Akan • Arabic • Balinese • Bulgarian • Czech • Chinese • Dutch • Fijian • French • German • Hawaiian • Hebrew • Hungarian • Icelandic • Indian • Indonesian • Irish • Italian • Japanese • Javanese • Korean • Lithuanian • Malaysian • Mongolian • Persian • Philippine • Polish • Portuguese • Russian • Spanish • Taiwanese • Thai • Vietnamese
As mentioned above, one possible approach is to localize forms for a particular culture. In theory this should allow you to tailor your forms exactly to the needs of the audience. Unfortunately, there may still be a number of possible disadvantages to this approach:
In what follows we propose some general guidelines that may help. Unfortunately, this is a complex topic and the suggestions here are for the very general case, and don't address all the issues.
If designing a form or database that will accept names from people with a variety of backgrounds, you should ask yourself whether you really need to have separate fields for given name and family name.
This will depend on what you need to do with the data, but obviously it will be simpler, where it is possible, to just use the full name as the user provides it.

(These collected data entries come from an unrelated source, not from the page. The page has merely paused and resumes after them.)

@[simp] theorem State.retire_port (m : MemberIx) : (s.retire m).port = s.port :=
  s.retire_sameBut m .port (by simp)

@[simp] theorem State.handOver_pending (l : Landing) : (s.handOver l).pending = s.pending :=
  s.handOver_sameBut l .pending (by simp)

@[simp] theorem State.handOver_now (l : Landing) : (s.handOver l).now = s.now :=
  s.handOver_sameBut l .now (by simp)

@[simp] theorem State.handOver_inReset (l : Landing) : (s.handOver l).inReset = s.inReset :=
  s.handOver_sameBut l .inReset (by simp)

@[simp] theorem State.handOver_os (l : Landing) : (s.handOver l).os = s.os := by
  unfold State.handOver; repeat' split
  all_goals simp

@[simp] theorem State.handOver_drain (l : Landing) : (s.handOver l).drain = s.drain :=
  s.handOver_sameBut l .drain (by simp)

@[simp] theorem State.handOver_members (l : Landing) : (s.handOver l).members = s.members :=
  s.handOver_sameBut l .members (by simp)

@[simp] theorem State.handOver_read (l : Landing) : (s.handOver l).read = s.read :=
  s.handOver_sameBut l .read (by simp)

@[simp] theorem State.handOver_up (l : Landing) : (s.handOver l).up = s.up :=
  s.handOver_sameBut l .up (by simp)

@[simp] theorem State.handOver_landing (l : Landing) : (s.handOver l).landing = s.landing :=
  s.handOver_sameBut l .landing (by simp)

@[simp] theorem State.handOver_ds (l : Landing) : (s.handOver l).ds = s.ds :=
  s.handOver_sameBut l .ds (by simp)

@[simp] theorem State.handOver_log (l : Landing) : (s.handOver l).log = s.log :=
  s.handOver_sameBut l .log (by simp)

@[simp] theorem State.handOver_port (l : Landing) : (s.handOver l).port = s.port :=
  s.handOver_sameBut l .port (by simp)

@[simp] theorem State.underrun_pending (d : Nat) : (s.underrun d).pending = s.pending :=
  s.underrun_sameBut d .pending (by simp)

@[simp] theorem State.underrun_now (d : Nat) : (s.underrun d).now = s.now :=
  s.underrun_sameBut d .now (by simp)

@[simp] theorem State.underrun_inReset (d : Nat) : (s.underrun d).inReset = s.inReset :=
  s.underrun_sameBut d .inReset (by simp)

@[simp] theorem State.underrun_os (d : Nat) : (s.underrun d).os = s.os := by
  unfold State.underrun; dsimp only; repeat' split
  all_goals simp

@[simp] theorem State.underrun_drain (d : Nat) : (s.underrun d).drain = s.drain :=
  s.underrun_sameBut d .drain (by simp)

@[simp] theorem State.underrun_members (d : Nat) : (s.underrun d).members = s.members :=
  s.underrun_sameBut d .members (by simp)

@[simp] theorem State.underrun_journal (d : Nat) : (s.underrun d).journal = s.journal :=
  s.underrun_sameBut d .journal (by simp)

@[simp] theorem State.underrun_landing (d : Nat) : (s.underrun d).landing = s.landing :=
  s.underrun_sameBut d .landing (by simp)

@[simp] theorem State.underrun_ds (d : Nat) : (s.underrun d).ds = s.ds :=
  s.underrun_sameBut d .ds (by simp)

@[simp] theorem State.underrun_port (d : Nat) : (s.underrun d).port = s.port :=
  s.underrun_sameBut d .port (by simp)

@[simp] theorem State.serveDue_pending : (s.serveDue).pending = s.pending :=
  s.serveDue_sameBut .pending (by simp)

@[simp] theorem State.serveDue_now : (s.serveDue).now = s.now :=
  s.serveDue_sameBut .now (by simp)

@[simp] theorem State.serveDue_inReset : (s.serveDue).inReset = s.inReset :=
  s.serveDue_sameBut .inReset (by simp)

@[simp] theorem State.serveDue_os : (s.serveDue).os = s.os := by
  unfold State.serveDue; dsimp only; repeat' split
  all_goals simp [State.fetchFailed, State.serveByte]

@[simp] theorem State.serveDue_drain : (s.serveDue).drain = s.drain :=
  s.serveDue_sameBut .drain (by simp)

@[simp] theorem State.serveDue_members : (s.serveDue).members = s.members :=
  s.serveDue_sameBut .members (by simp)

@[simp] theorem State.serveDue_journal : (s.serveDue).journal = s.journal :=
  s.serveDue_sameBut .journal (by simp)

@[simp] theorem State.serveDue_landing : (s.serveDue).landing = s.landing :=
  s.serveDue_sameBut .landing (by simp)

@[simp] theorem State.serveDue_port : (s.serveDue).port = s.port :=
  s.serveDue_sameBut .port (by simp)

@[simp] theorem State.raiseHeldIssue_pending (m : MemberIx) :
    (s.raiseHeldIssue m).pending = s.pending :=
  s.raiseHeldIssue_sameBut m .pending (by simp)

@[simp] theorem State.raiseHeldIssue_now (m : MemberIx) : (s.raiseHeldIssue m).now = s.now :=
  s.raiseHeldIssue_sameBut m .now (by simp)

@[simp] theorem State.raiseHeldIssue_inReset (m : MemberIx) :
    (s.raiseHeldIssue m).inReset = s.inReset :=
  s.raiseHeldIssue_sameBut m .inReset (by simp)

@[simp] theorem State.raiseHeldIssue_os (m : MemberIx) : (s.raiseHeldIssue m).os = s.os := by
  unfold State.raiseHeldIssue; repeat' split
  all_goals simp

@[simp] theorem State.raiseHeldIssue_drain (m : MemberIx) :
    (s.raiseHeldIssue m).drain = s.drain :=
  s.raiseHeldIssue_sameBut m .drain (by simp)

@[simp] theorem State.raiseHeldIssue_members (m : MemberIx) :
    (s.raiseHeldIssue m).members = s.members :=
  s.raiseHeldIssue_sameBut m .members (by simp)

@[simp] theorem State.raiseHeldIssue_journal (m : MemberIx) :
    (s.raiseHeldIssue m).journal = s.journal :=
  s.raiseHeldIssue_sameBut m .journal (by simp)

@[simp] theorem State.raiseHeldIssue_read (m : MemberIx) : (s.raiseHeldIssue m).read = s.read :=
  s.raiseHeldIssue_sameBut m .read (by simp)

@[simp] theorem State.raiseHeldIssue_up (m : MemberIx) : (s.raiseHeldIssue m).up = s.up :=
  s.raiseHeldIssue_sameBut m .up (by simp)

@[simp] theorem State.raiseHeldIssue_landing (m : MemberIx) :
    (s.raiseHeldIssue m).landing = s.landing :=
  s.raiseHeldIssue_sameBut m .landing (by simp)

@[simp] theorem State.raiseHeldIssue_log (m : MemberIx) : (s.raiseHeldIssue m).log = s.log :=
  s.raiseHeldIssue_sameBut m .log (by simp)

@[simp] theorem State.raiseHeldIssue_port (m : MemberIx) : (s.raiseHeldIssue m).port = s.port :=
  s.raiseHeldIssue_sameBut m .port (by simp)

@[simp] theorem State.closeRead_pending : (s.closeRead).pending = s.pending :=
  s.closeRead_sameBut .pending (by simp)

@[simp] theorem State.closeRead_now : (s.closeRead).now = s.now :=
  s.closeRead_sameBut .now (by simp)

@[simp] theorem State.closeRead_inReset : (s.closeRead).inReset = s.inReset :=
  s.closeRead_sameBut .inReset (by simp)

@[simp] theorem State.closeRead_os : (s.closeRead).os = s.os := by
  unfold State.closeRead; repeat' split
  all_goals simp

@[simp] theorem State.closeRead_drain : (s.closeRead).drain = s.drain :=
  s.closeRead_sameBut .drain (by simp)

@[simp] theorem State.closeRead_members : (s.closeRead).members = s.members :=
  s.closeRead_sameBut .members (by simp)

@[simp] theorem State.closeRead_journal : (s.closeRead).journal = s.journal :=
  s.closeRead_sameBut .journal (by simp)

@[simp] theorem State.closeRead_up : (s.closeRead).up = s.up :=
  s.closeRead_sameBut .up (by simp)

@[simp] theorem State.closeRead_landing : (s.closeRead).landing = s.landing :=
  s.closeRead_sameBut .landing (by simp)

@[simp] theorem State.closeRead_log : (s.closeRead).log = s.log :=
  s.closeRead_sameBut .log (by simp)

@[simp] theorem State.closeRead_port : (s.closeRead).port = s.port :=
  s.closeRead_sameBut .port (by simp)

@[simp] theorem State.endAborted_pending (w : OpenWrite) : (s.endAborted w).pending = s.pending :=
  s.endAborted_sameBut w .pending (by simp)

@[simp] theorem State.endAborted_now (w : OpenWrite) : (s.endAborted w).now = s.now :=
  s.endAborted_sameBut w .now (by simp)

@[simp] theorem State.endAborted_inReset (w : OpenWrite) : (s.endAborted w).inReset = s.inReset :=
  s.endAborted_sameBut w .inReset (by simp)

@[simp] theorem State.endAborted_os (w : OpenWrite) : (s.endAborted w).os = s.os := by
  unfold State.endAborted; repeat' split
  all_goals simp

@[simp] theorem State.endAborted_drain (w : OpenWrite) : (s.endAborted w).drain = s.drain :=
  s.endAborted_sameBut w .drain (by simp)

@[simp] theorem State.endAborted_members (w : OpenWrite) : (s.endAborted w).members = s.members :=
  s.endAborted_sameBut w .members (by simp)

@[simp] theorem State.endAborted_journal (w : OpenWrite) : (s.endAborted w).journal = s.journal :=
  s.endAborted_sameBut w .journal (by simp)

@[simp] theorem State.endAborted_read (w : OpenWrite) : (s.endAborted w).read = s.read :=
  s.endAborted_sameBut w .read (by simp)

@[simp] theorem State.endAborted_up (w : OpenWrite) : (s.endAborted w).up = s.up :=
  s.endAborted_sameBut w .up (by simp)

@[simp] theorem State.endAborted_landing (w : OpenWrite) : (s.endAborted w).landing = s.landing :=
  s.endAborted_sameBut w .landing (by simp)

@[simp] theorem State.endAborted_ds (w : OpenWrite) : (s.endAborted w).ds = s.ds :=
  s.endAborted_sameBut w .ds (by simp)

@[simp] theorem State.endAborted_port (w : OpenWrite) : (s.endAborted w).port = s.port :=
  s.endAborted_sameBut w .port (by simp)

@[simp] theorem State.abortWrite_pending : (s.abortWrite).pending = s.pending :=
  s.abortWrite_sameBut .pending (by simp)

@[simp] theorem State.abortWrite_now : (s.abortWrite).now = s.now :=
  s.abortWrite_sameBut .now (by simp)

@[simp] theorem State.abortWrite_inReset : (s.abortWrite).inReset = s.inReset :=
  s.abortWrite_sameBut .inReset (by simp)

@[simp] theorem State.abortWrite_os : (s.abortWrite).os = s.os := by
  unfold State.abortWrite; repeat' split
  all_goals simp

@[simp] theorem State.abortWrite_drain : (s.abortWrite).drain = s.drain :=
  s.abortWrite_sameBut .drain (by simp)

@[simp] theorem State.abortWrite_members : (s.abortWrite).members = s.members :=
  s.abortWrite_sameBut .members (by simp)

@[simp] theorem State.abortWrite_journal : (s.abortWrite).journal = s.journal :=
  s.abortWrite_sameBut .journal (by simp)

@[simp] theorem State.abortWrite_read : (s.abortWrite).read = s.read :=
  s.abortWrite_sameBut .read (by simp)

@[simp] theorem State.abortWrite_landing : (s.abortWrite).landing = s.landing :=
  s.abortWrite_sameBut .landing (by simp)

@[simp] theorem State.abortWrite_ds : (s.abortWrite).ds = s.ds :=
  s.abortWrite_sameBut .ds (by simp)

@[simp] theorem State.abortWrite_log : (s.abortWrite).log = s.log :=
  s.abortWrite_sameBut .log (by simp)

@[simp] theorem State.abortWrite_port : (s.abortWrite).port = s.port :=
  s.abortWrite_sameBut .port (by simp)

@[simp] theorem State.enterFlush_pending : (s.enterFlush).pending = s.pending :=
  s.enterFlush_sameBut .pending (by simp)

@[simp] theorem State.enterFlush_now : (s.enterFlush).now = s.now :=
  s.enterFlush_sameBut .now (by simp)

@[simp] theorem State.enterFlush_inReset : (s.enterFlush).inReset = s.inReset :=
  s.enterFlush_sameBut .inReset (by simp)

@[simp] theorem State.enterFlush_members : (s.enterFlush).members = s.members :=
  s.enterFlush_sameBut .members (by simp)

@[simp] theorem State.enterFlush_read : (s.enterFlush).read = s.read :=
  s.enterFlush_sameBut .read (by simp)

@[simp] theorem State.enterFlush_landing : (s.enterFlush).landing = s.landing :=
  s.enterFlush_sameBut .landing (by simp)

@[simp] theorem State.enterFlush_ds : (s.enterFlush).ds = s.ds :=
  s.enterFlush_sameBut .ds (by simp)

@[simp] theorem State.enterFlush_log : (s.enterFlush).log = s.log :=
  s.enterFlush_sameBut .log (by simp)

@[simp] theorem State.enterFlush_port : (s.enterFlush).port = s.port :=
  s.enterFlush_sameBut .port (by simp)

@[simp] theorem State.wake_pending : (s.wake).pending = s.pending :=
  s.wake_sameBut .pending (by simp)

@[simp] theorem State.wake_now : (s.wake).now = s.now :=
  s.wake_sameBut .now (by simp)

@[simp] theorem State.wake_inReset : (s.wake).inReset = s.inReset :=
  s.wake_sameBut .inReset (by simp)

@[simp] theorem State.wake_drain : (s.wake).drain = s.drain :=
  s.wake_sameBut .drain (by simp)

@[simp] theorem State.wake_members : (s.wake).members = s.members :=
  s.wake_sameBut .members (by simp)

@[simp] theorem State.wake_journal : (s.wake).journal = s.journal :=
  s.wake_sameBut .journal (by simp)

@[simp] theorem State.wake_read : (s.wake).read = s.read :=
  s.wake_sameBut .read (by simp)

@[simp] theorem State.wake_up : (s.wake).up = s.up :=
  s.wake_sameBut .up (by simp)

@[simp] theorem State.wake_landing : (s.wake).landing = s.landing :=
  s.wake_sameBut .landing (by simp)

@[simp] theorem State.wake_ds : (s.wake).ds = s.ds :=
  s.wake_sameBut .ds (by simp)

@[simp] theorem State.wake_log : (s.wake).log = s.log :=
  s.wake_sameBut .log (by simp)

@[simp] theorem State.wake_port : (s.wake).port = s.port :=
  s.wake_sameBut .port (by simp)

@[simp] theorem State.finish_pending (x : Status) (l : List Byte) :
    (s.finish x l).pending = s.pending :=
  s.finish_sameBut x l .pending (by simp)

@[simp] theorem State.finish_now (x : Status) (l : List Byte) : (s.finish x l).now = s.now :=
  s.finish_sameBut x l .now (by simp)

@[simp] theorem State.finish_inReset (x : Status) (l : List Byte) :
    (s.finish x l).inReset = s.inReset :=
  s.finish_sameBut x l .inReset (by simp)

@[simp] theorem State.finish_os (x : Status) (l : List Byte) : (s.finish x l).os = s.os := by
  unfold State.finish; repeat' split
  all_goals simp

@[simp] theorem State.finish_drain (x : Status) (l : List Byte) :
    (s.finish x l).drain = s.drain :=
  s.finish_sameBut x l .drain (by simp)

@[simp] theorem State.finish_members (x : Status) (l : List Byte) :
    (s.finish x l).members = s.members :=
  s.finish_sameBut x l .members (by simp)

@[simp] theorem State.finish_journal (x : Status) (l : List Byte) :
    (s.finish x l).journal = s.journal :=
  s.finish_sameBut x l .journal (by simp)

Bear in mind that names in some cultures can be quite a lot longer than your own. Make input fields long enough to enter long names, and ensure that if the name is displayed on a web page later there is enough space for it. Also avoid limiting the field size for names in your database. In particular, do not assume that a four-character Japanese name in UTF-8 will fit in four bytes – you are likely to actually need 12.
If you do still feel you need to ask for constituent parts of a name separately, try to avoid using the labels ‘first name’ and ‘last name’ in non-localized forms, since these can be confusing for people who normally write their family name followed by given names.
For some cultures this is still problematic (for example Icelanders, who don't actually have family names), but, short of very localized customization, this is probably the best we can make a generic form.
In some cases you want to identify parts of a name so that you can sort a list of names alphabetically, contact them, etc. Consider whether it would make sense to have one or more extra fields, in addition to the full name field, where you ask the user to enter the part(s) of their name that you need to use for a specific purpose.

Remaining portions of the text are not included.